The principal products are :

(1) Gum Arabic (from various acacias) (sometimes also called Nile gum, Aden gum, Senegal gum); gum tragacanth (obtained from certain varieties of Astragalus); Basra gum; Anacardium (gum of the cashew nut tree); Indian gum; certain so-called indigenous gums from various species of Rosaceae, such as cherry, plum, apricot, peach or almond trees.

(2) Fresh oleoresins (liquids) of the pine (including turpentine), fir or other conifers (crude or refined), as well as conifer resins (galipot, etc.) which are dried on the incision on the tree and which contain vegetable waste.

(3) Copal (India, Brazil, Congo, etc.), including fossil copal; kauri gum; damar; mastic; elemi; sandarac; dragons blood.

(4) Gamboge; gum ammoniac; asafoetida; scammony; euphorbia; galbanum; opoponax; olibanum or incense; myrrh; acaroid; guaiacum.

(5) Gum benzoin; styrax or storax (solid or liquid); tolu balsam; Peruvian balsam; Canada balsam; copaiba balsam; Mecca balsam; thapsia.

(6) Cannabis resin (crude or purified) obtained from the Cannabis plant. (Cannabis resin is a narcotic drug - see the list at the end of Chapter 29.)
The natural gums, resins, gum-resins and oleoresins covered by this heading may be crude, washed, purified, bleached, crushed or powdered. They are, however, excluded from this heading when they have been subjected to processes such as treatment with water under pressure, treatment with mineral acids or heat-treatment; for example : gums and gum-resins rendered water-soluble by treatment with water under pressure (heading 13.02), gums rendered soluble by treatment with sulphuric acid (heading 35.06), and resins which have been heat-treated to make them soluble in drying oils (heading 38.06).

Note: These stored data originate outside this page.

-- ==== Sys2Proof/Machine/Access.lean ====
section
/-!
DEFINITION. Scalar accesses, atomics, fences and arrival words (R25 to R27, R70, R98, R106, R123, R236 to R238, R252 to
R256), and the events that complete fences and awaits.
-/

namespace Sys2Proof
namespace Machine

/-! ## Scalar loads and stores (R236, R237) -/

/-- An access that writes a register late: its destination is empty until it arrives (R81). -/
def State.issueLate (s : State) (kind : AccKind) (d : RegNo) (sp : List (Nat × Nat)) (addr : Word) (snap : Option ASnap := none) :
    State :=
  let s1 := s.issueWith kind sp (sp.map fun _ => none) false [] addr snap
  s1.setMe (s1.me.setFull .A d false)

/-- The A-side waits for a peer's answer to the access it has just issued (R12). -/
def State.awaitPeer (s : State) (addr : Word) : State :=
  s.setMe { s.me with peerWait := some { id := s.me.nextId - 1, fault := none, units := [(0, addr)] } }

/-- The answer of a peer to a scalar access that waits: it retires, or takes the peer's fault precisely and leaves its
destination as it was (R12, R81). -/
def State.peerAnswered (s : State) (w : PeerWait) (d : RegNo) (len : Nat) : R State := do
  orWait (s.me.pend.all fun x => x.id != w.id)
  let s1 := s.setMe { s.me with peerWait := none }
  match w.fault with
  | none        => pure (s1.retire len)
  | some (_, p) =>
    let s2 := s1.setMe (s1.me.setFull .A d true)
    pure (s2.takeTrap (trapA (if p then cPROT else cXLATE) ((w.units.headD (0, 0)).2) 1))

/-- The bytes of a scalar access. -/
def szBytes (sz : Fin 4) : Nat := 2 ^ sz.val

/-- A scalar load whose place is known: an aperture and control space are read at issue, a peer is waited for. -/
def State.loadAt (s : State) (d : RegNo) (size : Nat) (sx : Bool) (ea : Word) (len : Nat) : Place → R State
  | .mem k    => .ok (((s.warmAddr ea).issueLate (.load d size sx) d [(k, size)] ea).retire len)
  | .peer p v => .ok ((s.issueLate (.load d size sx) d [(peerKey p v, size)] ea).awaitPeer ea)
  | .aper n o => do
    s.quiet [(s.keyOf (.aper n o), size)]
    let bs ← (s.viewAs s.cur.core).readPlace (.aper n o) size
    pure (((s.warmAddr ea).issueLate (.value d (extend size sx bs)) d [(s.keyOf (.aper n o), size)] ea).retire len)
  | .ctl off  => do
    s.quiet [(s.keyOf (.ctl off), size)]
    pure ((s.issueLate (.value d (s.ctlRead off)) d [(s.keyOf (.ctl off), size)] ea).retire len)

/-- ld (R26, R236, R237). A probe of a peer's address is checked at this device alone. DEDUCED, log entry 75. -/
def execLd (f : LdF) (s : State) : Host.Outcome State Fault Refusal :=
  s.finish do
    s.onSide .A
    match s.me.peerWait with
    | some w => s.peerAnswered w f.d f.addr.len
    | none   =>
      let ea ← s.ea f.a f.addr
      let size := szBytes f.sz
      if f.d = 0 then
        let _ ← s.place (s.how .read true size) ea
        pure ((s.warmProbe ea).retire f.addr.len)
      else
        s.dst f.d
        let p ← s.place (s.how .read true size) ea
        s.loadAt f.d size f.sx ea f.addr.len p

/-- st (R236, R237). -/
def execSt (f : StF) (s : State) : Host.Outcome State Fault Refusal :=
  s.finish do
    s.onSide .A
    let ea ← s.ea f.a f.addr
    let v ← s.src f.d false
    let size := szBytes f.sz
    let p ← s.place (s.how .write true size) ea
    match p with
    | .mem k    => do
      s.logRoom s.cur.core [(k, size)]
      pure (((s.warmAddr ea).issue (.writes [leBytes size v.toNat]) [(k, size)]).retire f.addr.len)
    | .peer d a => pure ((s.issue (.writes [leBytes size v.toNat]) [(peerKey d a, size)]).retire f.addr.len)
    | .ctl off  => do
      s.quiet [(s.keyOf p, size)]
      pure ((s.ctlWrite off v).retire f.addr.len)
    | .aper _ _ => pure (s.retire f.addr.len)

The heading also excludes :

(a) Amber (heading 25.30).

(b) Medicaments containing natural balsams and prepared medicaments of various kinds known as balsams (heading 30.03 or 30.04).

(c) Lac-dye, the colouring matter extracted from lac (heading 32.03).

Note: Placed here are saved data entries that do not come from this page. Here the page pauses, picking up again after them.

-- ==== Sys2Proof/Machine/Vector.lean ====
section
/-!
DEFINITION. The vector instructions, majors 0x1D to 0x28 (R261 to R284).
-/

namespace Sys2Proof
namespace Machine

/-! ## Configuration and length (R265) -/

/-- The largest power of two not above n, for n > 0. -/
def pow2Floor (n : Nat) : Nat := 2 ^ Nat.log2 n

/-- The effective VLMAX (R141); 0 for a core without healthy lane groups. -/
def vlmaxOf (vnreg vlcap laneok : Nat) : Nat :=
  let shape := 16384 / vnreg
  let h := ((List.range 8).filter fun g => bit laneok g).length
  if h = 0 then 0 else min (min shape vlcap) (pow2Floor (shape * h / 8))

/-- VNREG set and the registers cleared (R142): vlmax is what the new shape gives the core (R141, R149). -/
def Core.reshape (c : Core) (vnreg vlmax : Nat) : Core :=
  { c with vnreg := vnreg, vlmax := vlmax, vregs := Vector.replicate 32 VReg.reset, lqBind := Vector.replicate 4 .none }

/-- The VLMAX of a shape on a core, which is the least among the members of its gang (R141, R149), each taken at the VNREG of the member
that executes vcfg. DESIGN CHOICE, log entry 86. -/
def State.shapeMax (s : State) (core vnreg : Nat) : Nat :=
  (s.gang core).foldl (fun m g => min m (vlmaxOf vnreg (s.core g).vlcap (s.core g).lanes.toNat))
    (vlmaxOf vnreg (s.core core).vlcap (s.core core).lanes.toNat)

/-- A change made to every core whose lanes X drives. -/
def State.eachMember (s : State) (f : Core → Core) : State := s.members.foldl (fun s g => s.setCore g (f (s.core g))) s

/-- vcfg (R142, R265). -/
def execVcfg (code : Fin 4) (s : State) : Host.Outcome State Fault Refusal :=
  s.finish do
    s.onSide .X
    orWait s.me.crecvs.isEmpty
    let n := 4 * 2 ^ code.val
    pure ((s.eachMember fun c => c.reshape n (s.shapeMax s.cur.core n)).retireV 4)

/-- vtag (R265): cx tags take the current versions (R300). -/
def execVtag (d : RegNo) (tag : Fin 32) (s : State) : Host.Outcome State Fault Refusal :=
  s.finish do
    s.onSide .X
    s.vreg d
    orTrap (tagOk tag.val) (trapE cILLEGAL_TAG)
    pure ((s.eachMember fun c =>
      let v := c.vregs[d.val]
      let r := { v with tag := tag, elems := reslice (tagW v.tag.val) (tagW tag.val) v.elems,
                        vers := if isCx tag.val then c.cbVers else v.vers }
      { c with vregs := c.vregs.set d.val r }).retireV 4)

/-- vgetl (R143, R151, R265). -/
def execVgetl (d : RegNo) (s : State) : Host.Outcome State Fault Refusal :=
  s.finish do
    s.onSide .X
    s.dst d
    let ks ← s.members.mapM fun g => match (s.core g).cq with
      | []     => waits
      | k :: _ => if s.mayRetract g k.id then waits else Except.ok k
    let w := match ks with
      | []     => 64
      | k :: _ => k.w
    let lens := ks.map fun k => k.vl.toNat
    let vl := lens.foldl (· + ·) 0
    match lens.find? fun n => s.me.vlMaxW w < n with
    | some n => raise (trapE cVL_RANGE n)
    | none =>
      orTrap (isPrefix (s.sliceLen w) lens) (trapE cVL_RANGE vl)
      let s1 := s.eachMember fun c => { c with
        cq := c.cq.drop 1
        pops := if c.crecvs.isEmpty then c.pops else c.pops ++ (match c.cq with
          | []     => []
          | k :: _ => [.token k])
        popMark := match c.cq with
          | []     => c.popMark
          | k :: _ => max c.popMark k.id }
      let s2 := s1.put d (BitVec.ofNat 64 vl)
      pure ((s2.setMySide { s2.mySide with vl := BitVec.ofNat 32 vl }).retireV 4)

(d) Resinoids (extracted from the substances of this heading) and extracted oleoresins (heading 33.01).

(e) Tall oil (sometimes known as liquid rosin ) (heading 38.03).

(f) Spirits of turpentine (heading 38.05).

(g) Rosin, resin acids, rosin spirit and rosin oils, resinates, rosin pitch, brewers pitch and similar preparations based on rosin (Chapter 38).